Она склонилась к нему и обняла за талию.
– Теперь мы живы и снова вместе, но я знаю, что это не навсегда. Еще день, еще год, двадцать лет, если нам повезет. Но не вечно. И я вижу, как мало я делала для нас. Я хочу быть твоей женой!
Он бросился к ней, но она отстранилась и встала. Расстегнула пуговицы, и ее одежда упала. Катрина распустила волосы, и они легли блестящей волной на белизну ее тела.
– Посмотри на меня, Шон. Я хочу, чтобы ты смотрел на меня. Это и мою любовь я могу дать тебе… достаточно ли этого?

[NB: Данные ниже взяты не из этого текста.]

/-- The operations of the group that come before one. -/
def State.earlier (s : State) (n : Nat) (o : MemOp) : List (Nat × MemOp) := s.ops.filter (fun p => decide (p.1 < n) && p.2.gid == o.gid)

/-- Whether a part waits for the fill of a locked leaf (R367). -/
def State.partWaits (s : State) (o : MemOp) (y : Part) : Bool := match s.grp o.gid with
  | none => false
  | some g => o.space == .gl && (leafSteps y.addr (o.span y)).any (fun a => s.leafWaits (s.grpCluster g) (leafKey g.ctx a))

/-- Whether a part may perform now: its operation is out of the memory queue, and nothing holds it back. -/
def State.mayPerform (s : State) (n : Nat) (o : MemOp) (y : Part) : Bool :=
  !o.queued && relReady o && !s.partWaits o y && !(s.earlier n o).any (fun p => opBlocks p.2 o y)

/-- The release half of an access at `.di` or wider that joins no publication: the cluster's batch is published first (Table 4-9). -/
def State.syncOp (s : State) (n : Nat) (o : MemOp) (g : Group) : State :=
  if relReady o then s
  else match o.req with
    | none =>
      if s.relHeld o.gid n then s
      else
        let (q, s) := s.lodgeAfter (s.grpCluster g) g.ctx o.gid .batch
        s.modOp n (fun o => { o with req := some q })
    | some q => if s.reqSt q == .complete then s.modOp n (fun o => { o with sync := true, req := none }) else s

/-! The memory queue (R105). -/

/-- Whether a kind performs at scratchpad banks. -/
def atBank (o : MemOp) : Bool := o.space != .gl && match o.kind with
  | .ld _ => true | .lds => true | .st => true | .atom _ _ _ => true | .pload _ => true
  | .send _ => false | .zline => false | .tlock => false | .fence => false | .inv _ _ => false

/-- Whether an operation may leave its core's memory queue: no acquire before it and no release of its own holds it back; at a scratchpad, an earlier access of a
lane to the same bytes has left in an earlier cycle, so that it reaches its bank first (R124). -/
def State.mayLeave (s : State) (n : Nat) (o : MemOp) : Bool :=
  let late (e : MemOp) (y : Part) : Bool := atBank o && atBank e && e.parts.any (fun x => partsMeet e x o y) && (e.queued || e.arriveAt.toNat == s.now)
  isSend o.kind || (relReady o && !(s.earlier n o).any (fun p => o.parts.any (fun y => (!isSend p.2.kind && orderBlocks p.2 o y) || late p.2 y)))

/-- An operation leaves the memory queue when it may, behind the operations of its core that came before it and may leave too (R104). -/
def State.leaveQueue (s : State) (n : Nat) : State :=
  match s.ops.get? n with
  | none => s
  | some o =>
    let core (p : MemOp) : Option Nat := (s.grp p.gid).bind Group.core?
    let first := !s.ops.any (fun p => decide (p.1 < n) && p.2.queued && core p.2 == core o && s.mayLeave p.1 p.2)
    if o.queued && first && s.mayLeave n o then s.modOp n (fun o => { o with queued := false, arriveAt := s.pcc }) else s

/-- What an operation's own step begins with: its release half, and its leaving the memory queue. -/
def State.begin (s : State) (n : Nat) : State :=
  match s.ops.get? n with
  | none => s
  | some o => match s.grp o.gid with
    | none => s
    | some g => (s.syncOp n o g).leaveQueue n

/-! Scratchpad banks (R104, R447). -/

/-- One part served at its bank: sampled, written, or changed in one step. -/
def State.servePart (s : State) (core : Nat) (o : MemOp) (x : Part) : State × Part :=
  let key := padKey core o.gid x.lane o.space x.addr
  let old := s.padRead o.space key o.width
  let y := { x with served := true, servedAt := s.pcc }
  match o.kind with
  | .st => (s.padWrite o.space key o.width x.data.toNat, y)
  | .atom fn sgn _ =>
    let s := match atomNew fn sgn (8 * o.width) old x.data.toNat with
      | some v => s.padWrite o.space key o.width v
      | none => s
    (s, { y with val := BitVec.ofNat 128 old })
  | _ => (s, { y with val := BitVec.ofNat 128 old })

/-- The cycle in which a part reaches its bank. -/
def MemOp.arrival (o : MemOp) (core : Nat) (x : Part) : Nat := (o.arriveAt + BitVec.ofNat 64 (padDist core o.space x.addr)).toNat

/-- The parts of an operation that arrived in one cycle, one after another, as far as their banks have rows for them in this cycle. -/
def State.serveParts (s : State) (core n arr : Nat) (o : MemOp) (t : List RowUse) : List Part → State × List RowUse × List Part
  | [] => (s, t, [])
  | x :: xs =>
    if x.served || o.arrival core x != arr then
      let (s, t, ys) := s.serveParts core n arr o t xs
      (s, t, x :: ys)
    else
      let rs := bankRows o.space (padKey core o.gid x.lane o.space x.addr) o.width
      let on := rowsFree t n 0 rs
      let (s, y) := if on then s.servePart core o x else (s, x)
      let (s, t, ys) := s.serveParts core n arr o (takeRows t n 0 on rs) xs
      (s, t, y :: ys)
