-- ==== Sys2Proof/Machine/Links.lean ====
section
/-! DEFINITION. QF links: routes, training, messages from peer modules and what each does, forwarded accesses (R378, R380, R410, R428 to R434). -/

namespace Sys2Proof

/-- The n-th message that arrives from a peer module: what other modules send is not this module's to decide. -/
opaque Config.peerMessage : Nat → Option Machine.QfMsg

namespace Machine

/-! Links (R428 to R433). -/

/-- FLIT_REPLAY: a replay is counted, and has no other effect. -/
def execFlitReplay (link : BitVec 6) (s : State) : Out := .next (s.modLink link.toNat (fun k => { k with retry := k.retry + 1 }))

/-- LINK_DOWN: the messages that have not been acknowledged leave again on the alternate link, or wait for a route. -/
def execLinkDown (link : BitVec 6) (s : State) : Out :=
  let k := s.link link.toNat
  let next : Option (BitVec 6) := if (s.link k.alt.toNat).up && k.alt != link then some k.alt else none
  let again (p : Nat × QfMsg) : Nat × QfMsg := if p.2.link = some link then (p.1, { p.2 with link := next, since := s.pcc }) else p
  .next { s.modLink link.toNat (fun k => { k with up := false }) with outbox := s.outbox.map again }

/-- LINK_TRAIN: an enabled link comes up with the far end's advertisement. -/
def execLinkTrain (link : BitVec 6) (padv : BitVec 4) (s : State) : Out :=
  let k := s.link link.toNat
  if k.en && !k.up then
    .next (s.modLink link.toNat (fun k => { k with up := true, padv := padv, adv := k.nextAdv.getD k.adv, nextAdv := none }))
  else .next s

/-- Cycles of 1 ms and of 200 ms at 800 MHz. -/
def cyclesMs : Nat := 800000
def cyclesLost : Nat := 160000000

/-- HEARTBEAT: once in 1 ms, on every link that is up. -/
def execHeartbeat (s : State) : Out :=
  if decide (s.sys.beatAt.toNat + cyclesMs ≤ s.now) then
    let up := (List.range 36).filter (fun n => (s.link n).up)
    let s := { s with sys := { s.sys with beatAt := s.pcc } }
    .next (up.foldl (fun (s : State) n =>
      let (i, s) := s.newNum
      { s with outbox := s.outbox.set i { peer := 0, cls := 3, link := some (BitVec.ofNat 6 n), body := .heartbeat, since := s.pcc } }) s)
  else .next s

/-- PEER_FAILURE (R410): no heartbeat of a peer for 200 ms. -/
def execPeerFailure (peer : BitVec 12) (s : State) : Out :=
  let last := s.heard.getD 0 peer.toNat
  if last.toNat + cyclesLost ≤ s.now ∧ peer.toNat ∉ s.lost then .next { s with lost := s.lost ++ [peer.toNat] } else .next s

/-! Failures of messages (R431). -/

/-- A memory operation of a group fails: the group traps, deferred, and the operation counts no longer. -/
def State.opFail (s : State) (n : Nat) (c : Cause) : State :=
  match s.ops.get? n with
  | none => s
  | some o =>
    let t : Trap := { cause := c, deferred := true, ofs := o.ofs, wpc := o.pc, mask := 0, lanes := maskOf (o.parts.map (·.lane))
                      detail0 := BitVec.ofNat 64 ((o.parts.head?.map (·.addr)).getD 0), detail1 := 0, detail2 := 0, req := none }
    (s.dropOp n o).modGrp o.gid (fun g => { g with deferred := addTrap t g.deferred })

/-- A code line that cannot be had: the groups whose candidate stands in it trap; so does the sequencer of the core's cluster. -/
def State.codeFail (s : State) (core lk : Nat) (c : Cause) : State :=
  let s := (s.coreGroups core).foldl (fun (s : State) p =>
    match candidate s.pcc p.2.pcs with
    | some e =>
      if lineKey p.2.ctx e.pc.toNat = lk ∧ p.2.run = none ∧ p.2.trap = none then s.setGrp p.1 { p.2 with trap := some (entryTrap e c 0 0) } else s
    | none => s) s
  let q := s.seqOf (core / 24)
  if core % 24 = 0 ∧ q.st = .running ∧ lineKey q.ctx q.spc.toNat = lk then s.seqTrapAt (core / 24) c false q.spc 0 else s

/-- The lane number of a request that this module passes on to a page's new owner. -/
def fwdLane : Nat := 2 ^ 49

/-- The reply lanes: where an answer to a forwarded access goes, or its failure. -/
def State.loadFail (s : State) (op lane : Nat) (c : Cause) : State :=
  let s := { s with waiters := s.waiters.filter (fun p => p.2.who != WaiterWho.fwd op lane) }
  if lane < 4096 then s.opFail op c
  else if lane < 16384 then s.codeFail (lane - 4096) op c
  else if lane < 131072 then (if (s.slot ((lane - 16384) / 8)).handle = some op then s.failSlot ((lane - 16384) / 8) c else s)
  else if lane < 2 ^ 32 then
    (if ((s.seqOf (lane - 131072)).accs.get? op).any (·.asked) then s.seqTrapAt (lane - 131072) c true (s.seqOf (lane - 131072)).spc 0 else s)
  else if lane < cpLane then s.endAop op (.failed c)
  else if lane = cpLane then s
  else if lane < fwdLane then s.hostErr.hostBad
  else match s.inbox.get? op with
    | none => s
    | some m => match m.body with
      | .passed o l _ => ({ s with inbox := s.inbox.erase op }).sendMsg m.peer 0 o (.fwdBad o l c)
      | _ => s

/-- The requests of a publication fail with HWERR: PUBRs and fences, releases of single accesses, engines' results. -/
def State.reqHwerr (s : State) (r : Nat) : State :=
  let s := (s.aops.filter (fun p => p.2.stage == .publishing r || p.2.stage == .prePub r || p.2.stage == .flagging r)).foldl
    (fun (s : State) p => s.endAop p.1 (.failed .hwerr)) s
  let s := (s.ops.filter (fun o => o.2.req == some r)).foldl (fun (s : State) o => s.opFail o.1 .hwerr) s
  (s.groups.filter (fun g => match g.2.run with
    | some x => (match x.wait with
      | .fence _ _ (some q) _ _ => q == r
      | _ => false)
    | none => false)).foldl (fun (s : State) g => match g.2.run with
      | some x => s.trapPlain g.1 x .hwerr
      | none => s) s

/-- A publication whose prepare finds no route: nothing of it commits; the batch's lines stay in the open batch. -/
def State.pubHwerr (s : State) (p : Nat) : State :=
  match s.pub? p with
  | none => s
  | some q =>
    if q.committing || q.peer.isSome then s
    else
      let back (s : State) (x : PLine) : State :=
        let a := (s.appOf q.log).getD AppLine.none x.key
        s.setBatch q.log (s.bufOf q.log) ((s.appOf q.log).set x.key
          { mask := x.mask ||| a.mask, data := mergeLine a.mask a.data x.data, recs := x.recs ++ a.recs })
      let s := (s.abandonPub p)
      let s := if q.batch then q.lines.foldl back s else s
      q.reqs.foldl (fun (s : State) r => s.reqHwerr r) s

/-- NO_ROUTE: a message without a route takes one that has appeared; after 1 ms its operation fails. A commit, which can no longer fail, and a segment go on
waiting. -/
def execNoRoute (msg : Nat) (s : State) : Out :=
  match s.outbox.get? msg with
  | none => .next s
  | some m =>
    if m.link.isSome then .next s
    else match s.routeOf m.peer msg with
    | some n => .next { s with outbox := s.outbox.set msg { m with link := some n } }
    | none =>
      if s.now < m.since.toNat + cyclesMs then .next s
      else
        let s1 : State := { s with outbox := s.outbox.erase msg }
        match m.body with
        | .load op lane _ _ _ => .next (s1.loadFail op lane .hwerr)
        | .atom op lane _ _ _ _ _ _ _ => .next (s1.loadFail op lane .hwerr)
        | .prep p _ _ _ _ _ => .next (s1.pubHwerr p)
        | .send op lane _ _ _ _ _ _ _ => .next (if ((s1.ops.get? op).map (fun o => o.parts.any (fun x => x.lane == lane))).getD false
            then s1.opFail op .hwerr else s1)
        | .chunk op _ _ _ _ _ => .next (s1.endAop op (.failed .hwerr))
        | .page _ page _ _ => .next { s1 with migs := s1.migs.erase page }
        | .commit _ _ _ _ _ _ => .next s
        | .segment _ _ _ _ _ _ => .next s
        | .ckQuery op c n => .next (s1.ckUnreach m.peer op (.ckQuery op c n))
        | .shard op i bs => .next (s1.ckUnreach m.peer op (.shard op i bs))
        | .ckList op a b => .next (s1.ckUnreach m.peer op (.ckList op a b))
        | .ckFetch op i u => .next (s1.ckUnreach m.peer op (.ckFetch op i u))
        | _ => .next s1

/-! Answers from peers. -/

/-- A reply to a load or an atomic of a group. -/
def State.opReply (s : State) (op lane : Nat) (v : Line) : State :=
  match s.ops.get? op with
  | none => s
  | some o => match s.grp o.gid, o.kind with
    | none, _ => s
    | some g, .atom _ _ _ => s.atomReply op lane (s.grpCluster g) v.toNat
    | some g, _ => match o.parts[lane - 128]? with
      | some x => s.loadReply op g.ctx (lineKey g.ctx x.addr) v
      | none => s

/-- A reply, by its lane. -/
def State.replyIn (s : State) (op lane : Nat) (v : Line) : State :=
  let s := { s with waiters := s.waiters.filter (fun p => p.2.who != WaiterWho.fwd op lane) }
  if lane < 4096 then s.opReply op lane v
  else if lane < 16384 then s.modCore (lane - 4096) (fun k => { k with code := k.code.set op v })
  else if lane < 131072 then s.sldReply ((lane - 16384) / 8) ((lane - 16384) % 8) op v
  else if lane < 2 ^ 32 then s.seqReply (lane - 131072) op v
  else if lane < cpLane then s.modAop op (fun o => o.gotLine ((lane - 2 ^ 32) * 256) v)
  else if lane = cpLane then { s with held := s.held.set op v }
  else if lane < fwdLane then { s with held := s.held.set (hostKey (lane - cpLane - 1) op) v }
  else match s.inbox.get? op with
    | none => s
    | some m => match m.body with
      | .passed o l _ => ({ s with inbox := s.inbox.erase op }).sendMsg m.peer 0 o (.reply o l v)
      | _ => s

/-! Forwarded accesses that are parked at their page's owner (R374). -/

/-- The die, launch and context of the agent that waits for an answer. -/
def State.laneAgent (s : State) (op lane : Nat) : Option (Nat × Nat × Nat) :=
  if lane < 4096 then ((s.ops.get? op).bind (fun o => s.grp o.gid)).map (fun g => (clusterDie (s.grpCluster g), g.launch, g.ctx))
  else if lane < 16384 then some (clusterDie (coreCluster (lane - 4096)), 0, keyCtxLine op)
  else if lane < 131072 then
    let k := s.slot ((lane - 16384) / 8)
    some (clusterDie (coreCluster ((lane - 16384) / 8)), k.bound.getD 0, k.ctx)
  else if lane < 2 ^ 32 then
    let q := s.seqOf (lane - 131072)
    some (clusterDie (lane - 131072), q.launch, q.ctx)
  else if lane < cpLane then (s.aops.get? op).map (fun o => (clusterDie o.cluster, o.launch, o.ctx))
  else some (0, 0, keyCtxLine op)

/-- An access is parked at its page's owner: for CANCEL it is a waiter of its agent's die. One that was passed on tells the module that asked. -/
def State.parkedIn (s : State) (op lane page : Nat) : State :=
  if lane < fwdLane then match s.laneAgent op lane with
    | none => s
    | some (die, launch, ctx) => s.addWaiter die page (.fwd op lane) launch ctx
  else match s.inbox.get? op with
    | none => s
    | some m => match m.body with
      | .passed o l _ => s.sendMsg m.peer 0 o (.parked o l page)
      | _ => s

/-- A parked access replays at the owner. -/
def State.replayedIn (s : State) (op lane : Nat) : State :=
  if lane < fwdLane then { s with waiters := s.waiters.filter (fun p => p.2.who != WaiterWho.fwd op lane) }
  else match s.inbox.get? op with
    | none => s
    | some m => match m.body with
      | .passed o l _ => s.sendMsg m.peer 0 o (.replayed o l)
      | _ => s

/-- Whether a message is a peer's access with a given reply. -/
def isAccess (peer : BitVec 12) (op lane : Nat) (m : QfMsg) : Bool := m.peer == peer && match m.body with
  | .load o l _ _ _ => o == op && l == lane
  | .atom o l _ _ _ _ _ _ _ => o == op && l == lane
  | .passed o l _ => o == op && l == lane
  | _ => false

/-- A cancel of a parked access reaches the owner: its waiter is cancelled unless the notice has come first (R373); an access that was passed on is cancelled
further on. -/
def State.unparkIn (s : State) (peer : BitVec 12) (op lane : Nat) : State :=
  match s.inbox.find? (fun p => isAccess peer op lane p.2) with
  | none => s
  | some (n, m) => match m.body with
    | .passed _ _ o => s.sendMsg o 0 n (.unpark n fwdLane)
    | _ => { s with waiters := s.waiters.map (fun p => if p.2.who == .peer n then (p.1, { p.2 with cancel := true }) else p) }

/-- A peer's access, a message of `inbox`, parks on a page of the capacity tier at the page's home, once; its module learns of it. -/
def State.parkPeer (s : State) (msg : Nat) (m : QfMsg) (pk : Nat) : State :=
  if s.waiters.any (fun p => p.2.who == .peer msg) then s
  else
    let s := s.addWaiter (((s.pageHdr pk).map (·.home.toNat)).getD 0) pk (.peer msg) 0 (pageCtx pk)
    match m.body with
    | .load op lane _ _ _ => s.sendMsg m.peer 0 op (.parked op lane pk)
    | .atom op lane _ _ _ _ _ _ _ => s.sendMsg m.peer 0 op (.parked op lane pk)
    | _ => s

/-- Whether a page owned here is in the capacity tier. -/
def State.capPage (s : State) (pk : Nat) : Bool := match s.pageHdr pk with
  | some h => h.tier && !h.remote
  | none => false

Тело ее было гладким, в изгибах и выпуклостях. На гладкой коже волосы как темный огонь и мягкий свет. Он видел, как краска со щек спускается на груди, которые загорелись, розовые и сверкающие, но гордые в своем совершенстве. Больше он не смотрел. Привлек к себе и накрыл ее наготу своим большим телом. Она дрожала, и он положил ее между простынями и успокаивал, пока она не перестала дрожать; теперь она лежала, прижавшись лицом к его горлу под бородой.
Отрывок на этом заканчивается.